Accept events which fail to parse when 'RenderedText' used
There seem to be instances when if --content-format RenderedText is used in a subscription, windows doesn't send properly formatted XML messages. This in turn causes oenwec to return HTTP error 500 back to the source as it fails to parse the XML (as expected) :
I double checked and I very much doubt the malformed XML is an openwec problem (i'd be happy to hear otherwise), but if you turn on tracing you'll observe that the underlying hyper server reports receiving a malformed payload - which happens before openwec does much processing:
In the above screenshot note how the event is sent with a truncated RenderingInfo XML tag, though it is correct encapsulated in a SOAP event... again leading me to suspect this is a windows problem rather than openwec. This doesnt happen with all events. The same source on the same subscription will send properly formatted events - the issue seems related to those events which contain tabs/newlines/etc in their rendered info (such as most security events)
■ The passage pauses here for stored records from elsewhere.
/-- Events of queue interfaces: an interface is locked when its fields agree with the shadow and are valid, else it is in
ERROR with code 3; a locked one runs; and one that is not unlocked stops with its latched fields written back. A write of
the producer's index is a doorbell in RUN: it moves the index, or the interface is in ERROR with code 1 or 2 when the
index cannot be accepted; while unlocked every field can be written, and otherwise no other write has an effect. The entry
at HEAD is read and takes effect; entries of the error log and of the meter are written when their ring has room; a page
that the host has not answered for is asked for. -/
def Obligations.InterfaceEvents : Prop :=
  (∀ (s : State) (i : Nat) (shadow : BitVec 192), i < 4096 →
    ((s.iface i).state = .unlocked → s.shut (s.iface i).func = false →
      ((s.iface i).privileged = shadow → s.ifaceValid (s.iface i) = true →
        exec (.lock i shadow) s = .next ((s.attach i shadow).send (.mailbox 0 0))) ∧
      ((s.iface i).privileged ≠ shadow ∨ s.ifaceValid (s.iface i) = false → exec (.lock i shadow) s =
        .next (((s.setIface i ((s.iface i).withPrivileged (s.iface i).latched)).ifaceError i 3).send (.mailbox 0 0)))) ∧
    ((s.iface i).state ≠ .unlocked ∨ s.shut (s.iface i).func = true → sends s (.lock i shadow) (.mailbox 0 1)) ∧
    ((s.iface i).state = .locked → s.shut (s.iface i).func = false →
      exec (.start i) s = .next (((s.setIface i { s.iface i with state := .run }).kickIface i).send (.mailbox 0 0))) ∧
    ((s.iface i).state ≠ .locked ∨ s.shut (s.iface i).func = true → sends s (.start i) (.mailbox 0 1)) ∧
    ((s.iface i).state ≠ .unlocked → (s.func 0).resetting = false →
      exec (.stop i) s =
        .next (((s.setIface i { (s.iface i).withPrivileged (s.iface i).latched with state := .unlocked }).ringStopped (s.iface i)).send
          (.mailbox 0 0))) ∧
    ((s.iface i).state = .unlocked ∨ (s.func 0).resetting = true → sends s (.stop i) (.mailbox 0 1)) ∧
    (∀ n, exec (.doorbell i n) s = .next (s.writeProducer i n) ∧
      ((s.func (s.iface i).func).resetting = true ∨ (s.iface i).state = .locked ∨ (s.iface i).state = .error →
        s.writeProducer i n = s) ∧
      ((s.func (s.iface i).func).resetting = false →
        ((s.iface i).state = .unlocked → s.writeProducer i n = s.setIface i ((s.iface i).setProducer n)) ∧
        ((s.iface i).state = .run → (s.iface i).accepts n = true →
          s.writeProducer i n = (s.setIface i ((s.iface i).setProducer n)).kickIface i) ∧
        ((s.iface i).state = .run → (s.iface i).accepts n = false →
          s.writeProducer i n = s.ifaceError i (if (s.iface i).guestProduces then 1 else 2)))) ∧
    (∀ x v, (s.iface i).state = .unlocked →
      exec (.queueControlBlockWrite i x v) s = .next (s.setIface i ((s.iface i).writeField x v))) ∧
    (∀ x v, (s.iface i).state ≠ .unlocked → x ≠ .tail → x ≠ .head → exec (.queueControlBlockWrite i x v) s = .next s) ∧
    (∀ v, (s.iface i).state ≠ .unlocked →
      ((s.iface i).guestProduces = true →
        exec (.queueControlBlockWrite i .tail v) s = .next (s.writeProducer i (BitVec.ofNat 32 v.toNat)) ∧
        exec (.queueControlBlockWrite i .head v) s = .next s) ∧
      ((s.iface i).guestProduces = false →
        exec (.queueControlBlockWrite i .head v) s = .next (s.writeProducer i (BitVec.ofNat 32 v.toNat)) ∧
        exec (.queueControlBlockWrite i .tail v) s = .next s))) ∧
  (∀ (s : State) (fn : Nat), s.shut fn = ((s.func 0).resetting || (s.func fn).resetting)) ∧
  (∀ (f : Iface) (n : Word),
    (f.kind ≤ 1 → f.accepts n = decide ((n - f.tail).toNat + (f.tail - f.head).toNat ≤ 2 ^ f.lsize)) ∧
    (2 ≤ f.kind → f.accepts n = decide ((n - f.head).toNat ≤ 2 ^ f.lsize ∧ (n - f.head).toNat ≤ (f.tail - f.head).toNat))) ∧
  (∀ (s : State) (i : Nat), 4096 ≤ i → (∀ n, exec (.doorbell i n) s = .next s) ∧
    (∀ x v, exec (.queueControlBlockWrite i x v) s = .next s) ∧ (∀ v, sends s (.lock i v) (.mailbox 0 1)) ∧
    sends s (.start i) (.mailbox 0 1) ∧ sends s (.stop i) (.mailbox 0 1)) ∧
  (∀ (s : State) (i : Nat),
    (s.ifaceReady (s.iface i) = false → exec (.queueInterfaceFetch i) s = .next s) ∧
    (s.ifaceReady (s.iface i) = true →
      (s.guestPlace (s.iface i).pasid ((s.iface i).entryVa (s.iface i).head.toNat) = none →
        exec (.queueInterfaceFetch i) s =
          .next (s.atsAsk 0 (pasidKey (s.iface i).pasid) ((s.iface i).entryVa (s.iface i).head.toNat / 65536))) ∧
      (∀ p t, s.guestPlace (s.iface i).pasid ((s.iface i).entryVa (s.iface i).head.toNat) = some p →
        t = s.setIface i { s.iface i with head := (s.iface i).head + 1 } →
        exec (.queueInterfaceFetch i) s =
          .next ((if (s.iface i).kind = 0
            then t.fetchLaunch i (s.iface i).head.toNat (s.iface i).ctx (s.memBytes p (s.iface i).entryBytes)
            else t.fetchTask i (s.iface i).head.toNat (s.iface i).ctx (s.memBytes p (s.iface i).entryBytes)).kickIface i)))) ∧
  (∀ (s : State) (log : Nat), s.logIface log = none ∨ s.takeLog log = none → exec (.errorLogEntryWrite log) s = .next s) ∧
  (∀ (s u : State) (log i : Nat) (f : Iface) (e : List Byte), s.logIface log = some (i, f) → s.takeLog log = some (e, u) →
    (f.size ≤ f.used → exec (.errorLogEntryWrite log) s = .next s) ∧
    (f.used < f.size → s.guestPlace f.pasid (f.entryVa f.tail.toNat) = none →
      exec (.errorLogEntryWrite log) s = .next (s.atsAsk 0 (pasidKey f.pasid) (f.entryVa f.tail.toNat / 65536))) ∧
    (∀ p, f.used < f.size → s.guestPlace f.pasid (f.entryVa f.tail.toNat) = some p →
      exec (.errorLogEntryWrite log) s =
        .next ((((u.memWrite p e).setIface i { f with tail := f.tail + 1 }).send (.msix f.func f.vector)).dueOnce (.errorLogEntryWrite log)))) ∧
  (∀ (s : State), s.pkg.batches = [] ∨
      List.find? (fun (x : Nat × Iface) => x.2.state == .run && x.2.kind == 2) s.ifaces = none → exec .meterBatchWrite s = .next s) ∧
  (∀ (s : State) (i : Nat) (f : Iface) (b : List Byte) (rest : List (List Byte)),
    List.find? (fun (x : Nat × Iface) => x.2.state == .run && x.2.kind == 2) s.ifaces = some (i, f) → s.pkg.batches = b :: rest →
    (f.size < f.used + (b.length + 127) / 128 → exec .meterBatchWrite s = .next s) ∧
    (∀ page, f.used + (b.length + 127) / 128 ≤ f.size → s.batchPlaces f ((b.length + 127) / 128) = .error page →
      exec .meterBatchWrite s = .next (s.atsAsk 0 (pasidKey f.pasid) page)) ∧
    (∀ (ps : List PAddr) (t : State), f.used + (b.length + 127) / 128 ≤ f.size → s.batchPlaces f ((b.length + 127) / 128) = .ok ps →
      t = (s.writeBatch ps b).setIface i { f with tail := f.tail + BitVec.ofNat 32 ((b.length + 127) / 128) } →
      exec .meterBatchWrite s =
        .next (((({ t with pkg := { t.pkg with batches := rest } } : State).send (.msix f.func f.vector)).send (.meter b)).dueOnce
          .meterBatchWrite)))
end

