-- ==== Sys2Proof/Laws/Maps.lean ====
section
/-!
SUPPORT. Laws of sparse maps: reading after writing, and that every write keeps the canonical form.
-/

namespace Sys2Proof.Machine

set_option Elab.async false

/-! ### Reading after writing -/

@[simp] theorem Assoc.find?_insert_self {α : Type} (m : Assoc α) (i : Nat) (x : α) :
    (Assoc.insert m i x).find? i = some x := by
  induction m with
  | nil => simp [Assoc.insert, Assoc.find?]
  | cons p m ih =>
    obtain ⟨k, v⟩ := p
    simp only [Assoc.insert]
    split
    · simp [Assoc.find?]
    · split
      · simp [Assoc.find?]
      · simp_all [Assoc.find?]

theorem Assoc.find?_insert_ne {α : Type} (m : Assoc α) {i j : Nat} (x : α) (h : j ≠ i) :
    (Assoc.insert m i x).find? j = m.find? j := by
  induction m with
  | nil => simp [Assoc.insert, Assoc.find?, h]
  | cons p m ih =>
    obtain ⟨k, v⟩ := p
    simp only [Assoc.insert]
    split
    · simp [Assoc.find?, h]
    · split
      · rename_i hk; subst hk; simp [Assoc.find?, h]
      · simp_all [Assoc.find?]

@[simp] theorem Assoc.find?_erase_self {α : Type} (m : Assoc α) (i : Nat) : (Assoc.erase m i).find? i = none := by
  induction m with
  | nil => rfl
  | cons p m ih =>
    obtain ⟨k, v⟩ := p
    simp only [Assoc.erase]
    split
    · exact ih
    · simp_all [Assoc.find?]

theorem Assoc.find?_erase_ne {α : Type} (m : Assoc α) {i j : Nat} (h : j ≠ i) : (Assoc.erase m i).find? j = m.find? j := by
  induction m with
  | nil => rfl
  | cons p m ih =>
    obtain ⟨k, v⟩ := p
    simp only [Assoc.erase]
    split
    · rename_i hk; subst hk; simp [Assoc.find?, h, ih]
    · simp_all [Assoc.find?]

theorem Assoc.find?_insert {α : Type} (m : Assoc α) (i j : Nat) (x : α) :
    (Assoc.insert m i x).find? j = if j = i then some x else m.find? j := by
  split
  · rename_i h; rw [h]; exact find?_insert_self m i x
  · rename_i h; exact find?_insert_ne m x h

@[simp] theorem Sp.get_set_self {α : Type} [DecidableEq α] (d : α) (m : Assoc α) (i : Nat) (x : α) :
    Sp.get d (Sp.set d m i x) i = x := by
  unfold Sp.get Sp.set
  split
  · rename_i h; rw [h, Assoc.find?_erase_self]; rfl
  · rw [Assoc.find?_insert_self]; rfl

theorem Sp.get_set_ne {α : Type} [DecidableEq α] (d : α) (m : Assoc α) {i j : Nat} (x : α) (h : j ≠ i) :
    Sp.get d (Sp.set d m i x) j = Sp.get d m j := by
  unfold Sp.get Sp.set
  split
  · rw [Assoc.find?_erase_ne m h]
  · rw [Assoc.find?_insert_ne m x h]

theorem Sp.get_set {α : Type} [DecidableEq α] (d : α) (m : Assoc α) (i j : Nat) (x : α) :
    Sp.get d (Sp.set d m i x) j = if j = i then x else Sp.get d m j := by
  split
  · rename_i h; rw [h]; exact get_set_self d m i x
  · rename_i h; exact get_set_ne d m x h

@[simp] theorem Words.get_set_self (m : Words) (i : Nat) (x : Word) : (m.set i x).get i = x := Sp.get_set_self 0 m i x

theorem Words.get_set_ne (m : Words) {i j : Nat} (x : Word) (h : j ≠ i) : (m.set i x).get j = m.get j :=
  Sp.get_set_ne 0 m x h

theorem Words.get_set (m : Words) (i j : Nat) (x : Word) : (m.set i x).get j = if j = i then x else m.get j :=
  Sp.get_set 0 m i j x

/-! ### The canonical form -/

/-- The keys of a list rise from a bound on. -/
def Assoc.above {α : Type} (n : Nat) (m : Assoc α) : Prop := ∀ p ∈ m, n ≤ p.1

theorem Assoc.sorted_cons {α : Type} (k : Nat) (v : α) (m : Assoc α) :
    Assoc.sorted ((k, v) :: m) = true ↔ Assoc.above (k + 1) m ∧ Assoc.sorted m = true := by
  induction m generalizing k v with
  | nil => simp [Assoc.sorted, Assoc.above]
  | cons p m ih =>
    obtain ⟨b, y⟩ := p
    simp only [Assoc.sorted, Bool.and_eq_true, decide_eq_true_eq]
    constructor
    · rintro ⟨hk, hs⟩
      refine ⟨?_, hs⟩
      intro q hq
      rcases List.mem_cons.mp hq with rfl | hq
      · exact hk
      · have := ((ih b y).mp hs).1 q hq
        omega
    · rintro ⟨ha, hs⟩
      exact ⟨ha (b, y) (by simp), hs⟩

theorem Assoc.above_insert {α : Type} (n : Nat) (m : Assoc α) (i : Nat) (x : α) (h : Assoc.above n m) (hi : n ≤ i) :
    Assoc.above n (Assoc.insert m i x) := by
  induction m with
  | nil => intro p hp; simp [Assoc.insert] at hp; simp [hp, hi]
  | cons p m ih =>
    obtain ⟨k, v⟩ := p
    have hm : Assoc.above n m := fun q hq => h q (List.mem_cons_of_mem _ hq)
    have hk : n ≤ k := h (k, v) (by simp)
    simp only [Assoc.insert]
    split
    · intro q hq
      rcases List.mem_cons.mp hq with rfl | hq
      · exact hi
      · exact h q hq
    · split
      · intro q hq
        rcases List.mem_cons.mp hq with rfl | hq
        · exact hi
        · exact hm q hq
      · intro q hq
        rcases List.mem_cons.mp hq with rfl | hq
        · exact hk
        · exact ih hm q hq

theorem Assoc.sorted_insert {α : Type} (m : Assoc α) (i : Nat) (x : α) (h : Assoc.sorted m = true) :
    Assoc.sorted (Assoc.insert m i x) = true := by
  induction m with
  | nil => rfl
  | cons p m ih =>
    obtain ⟨k, v⟩ := p
    obtain ⟨ha, hs⟩ := (Assoc.sorted_cons k v m).mp h
    simp only [Assoc.insert]
    split
    · rename_i hik
      refine (Assoc.sorted_cons _ _ _).mpr ⟨?_, h⟩
      intro q hq
      rcases List.mem_cons.mp hq with rfl | hq
      · exact hik
      · have := ha q hq
        omega
    · split
      · rename_i hik; subst hik; exact (Assoc.sorted_cons _ _ _).mpr ⟨ha, hs⟩
      · refine (Assoc.sorted_cons _ _ _).mpr ⟨Assoc.above_insert _ m i x ha (by omega), ih hs⟩

theorem Assoc.mem_erase {α : Type} (m : Assoc α) (i : Nat) : ∀ p ∈ Assoc.erase m i, p ∈ m := by
  induction m with
  | nil => intro p hp; simp [Assoc.erase] at hp
  | cons q m ih =>
    obtain ⟨k, v⟩ := q
    intro p hp
    simp only [Assoc.erase] at hp
    split at hp
    · exact List.mem_cons_of_mem _ (ih p hp)
    · rcases List.mem_cons.mp hp with rfl | hp
      · simp
      · exact List.mem_cons_of_mem _ (ih p hp)

theorem Assoc.mem_insert {α : Type} (m : Assoc α) (i : Nat) (x : α) : ∀ p ∈ Assoc.insert m i x, p = (i, x) ∨ p ∈ m := by
  induction m with
  | nil => intro p hp; simp [Assoc.insert] at hp; exact .inl hp
  | cons q m ih =>
    obtain ⟨k, v⟩ := q
    intro p hp
    simp only [Assoc.insert] at hp
    split at hp
    · exact (List.mem_cons.mp hp).imp id id
    · split at hp
      · rcases List.mem_cons.mp hp with rfl | hp
        · exact .inl rfl
        · exact .inr (List.mem_cons_of_mem _ hp)
      · rcases List.mem_cons.mp hp with rfl | hp
        · exact .inr (by simp)
        · exact (ih p hp).imp id (List.mem_cons_of_mem _)

theorem Assoc.sorted_erase {α : Type} (m : Assoc α) (i : Nat) (h : Assoc.sorted m = true) :
    Assoc.sorted (Assoc.erase m i) = true := by
  induction m with
  | nil => rfl
  | cons p m ih =>
    obtain ⟨k, v⟩ := p
    obtain ⟨ha, hs⟩ := (Assoc.sorted_cons k v m).mp h
    simp only [Assoc.erase]
    split
    · exact ih hs
    · exact (Assoc.sorted_cons _ _ _).mpr ⟨fun q hq => ha q (Assoc.mem_erase m i q hq), ih hs⟩

theorem Assoc.sorted_filter {α : Type} (m : Assoc α) (p : Nat × α → Bool) (h : Assoc.sorted m = true) :
    Assoc.sorted (m.filter p) = true := by
  induction m with
  | nil => rfl
  | cons q m ih =>
    obtain ⟨k, v⟩ := q
    obtain ⟨ha, hs⟩ := (Assoc.sorted_cons k v m).mp h
    simp only [List.filter]
    split
    · exact (Assoc.sorted_cons _ _ _).mpr ⟨fun r hr => ha r (List.mem_filter.mp hr).1, ih hs⟩
    · exact ih hs

/-- A write of a map with a default keeps its canonical form. -/
theorem Sp.wf_set {α : Type} [DecidableEq α] (d : α) (m : Assoc α) (i : Nat) (x : α) (h : Sp.wf d m = true) :
    Sp.wf d (Sp.set d m i x) = true := by
  simp only [Sp.wf, Bool.and_eq_true, List.all_eq_true, decide_eq_true_eq] at h ⊢
  unfold Sp.set
  split
  · exact ⟨Assoc.sorted_erase m i h.1, fun p hp => h.2 p (Assoc.mem_erase m i p hp)⟩
  · rename_i hx
    refine ⟨Assoc.sorted_insert m i x h.1, fun p hp => ?_⟩
    rcases Assoc.mem_insert m i x p hp with rfl | hp
    · exact hx
    · exact h.2 p hp

/-- Taking entries out of a map with a default keeps its canonical form. -/
theorem Sp.wf_filter {α : Type} [DecidableEq α] (d : α) (m : Assoc α) (p : Nat × α → Bool) (h : Sp.wf d m = true) :
    Sp.wf d (m.filter p) = true := by
  simp only [Sp.wf, Bool.and_eq_true, List.all_eq_true] at h ⊢
  exact ⟨Assoc.sorted_filter m p h.1, fun q hq => h.2 q (List.mem_filter.mp hq).1⟩

end Sys2Proof.Machine
end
In this kind of situation, it might be beneficial to accept the event anyway but mark it as malformed, while saving the original content. Like that the source can keep on sending events (rather than stopping at an HTTP 500), and admins can troubleshoot why an event was not accepted.
I realise this is not ideal in all environments since it depends on your use case... in which case maybe the behavior can be controlled by a CLI flag?
I am using this branch to address the above (though the behavior is hardcoded rather than behind a flag as I suggested): https://github.com/CyberSift/openwec/tree/flexible_error
In this branch if the event contains a malformed event it is anyway stored, but we modified the fields stored to contain an error message and the original event content, for example, note the new Error field containing the ErrorMessage and OriginalContent fields:
{
"System":{
"Provider":{
},
"EventID":0,
"Computer":""
},
"OpenWEC":{
"IpAddress":"127.0.0.1",
"TimeReceived":"2023-09-29T07:38:13.575037814+00:00",
"Principal":"demo-client",
"Subscription":{
"Uuid":"91E05B32-F8F6-48CF-8AB4-4038233B83AC",
"Version":"D5FB6FFA-F3FB-4B0D-9655-398EA6114D0F",
"Name":"my-test-subscription"
},
"Errors":{
"OriginalContent":"<Event xmlns='http://schemas.microsoft.com/win/2004/08/events/event'><System><Provider Name='Microsoft-Windows-Security-Auditing' Guid='{54849625-5478-4994-a5ba-3e3b0328c30d}'/><EventID>5061</EventID><Version>0</Version><Level>0</Level><Task>12290</Task><Opcode>0</Opcode><Keywords>0x8020000000000000</Keywords><TimeCreated SystemTime='2023-09-29T07:25:36.3365627Z'/><EventRecordID>978308</EventRecordID><Correlation ActivityID='{f59bb999-ec5b-0008-f6b9-9bf55becd901}'/><Execution ProcessID='1440' ThreadID='16716'/><Channel>Security</Channel><Computer>xxxxxxxx</Computer><Security/></System><EventData><Data Name='SubjectUserSid'>S-1-5-20</Data><Data Name='SubjectUserName'>xxxxxxxx$</Data><Data Name='SubjectDomainName'>WORKGROUP</Data><Data Name='SubjectLogonId'>0x3e4</Data><Data Name='ProviderName'>Microsoft Software Key Storage Provider</Data><Data Name='AlgorithmName'>ECDH_P384</Data><Data Name='KeyName'>{6DF73E17-F1C9-481A-9B2F-8B16352E5D6E}</Data><Data Name='KeyType'>%%2499</Data><Data Name='Operation'>%%2480</Data><Data Name='ReturnCode'>0x0</Data></EventData><RenderingInfo Culture='en-US'><Message>Cryptographic operation. Subject: 	",
"ErrorMessage":"Failed to parse event XML"
}
}
}
P.S. if anyone can point me in the right direction to actually get WEF to send me full events rather than truncated events I'd be very grateful π
Hi @dvas0004!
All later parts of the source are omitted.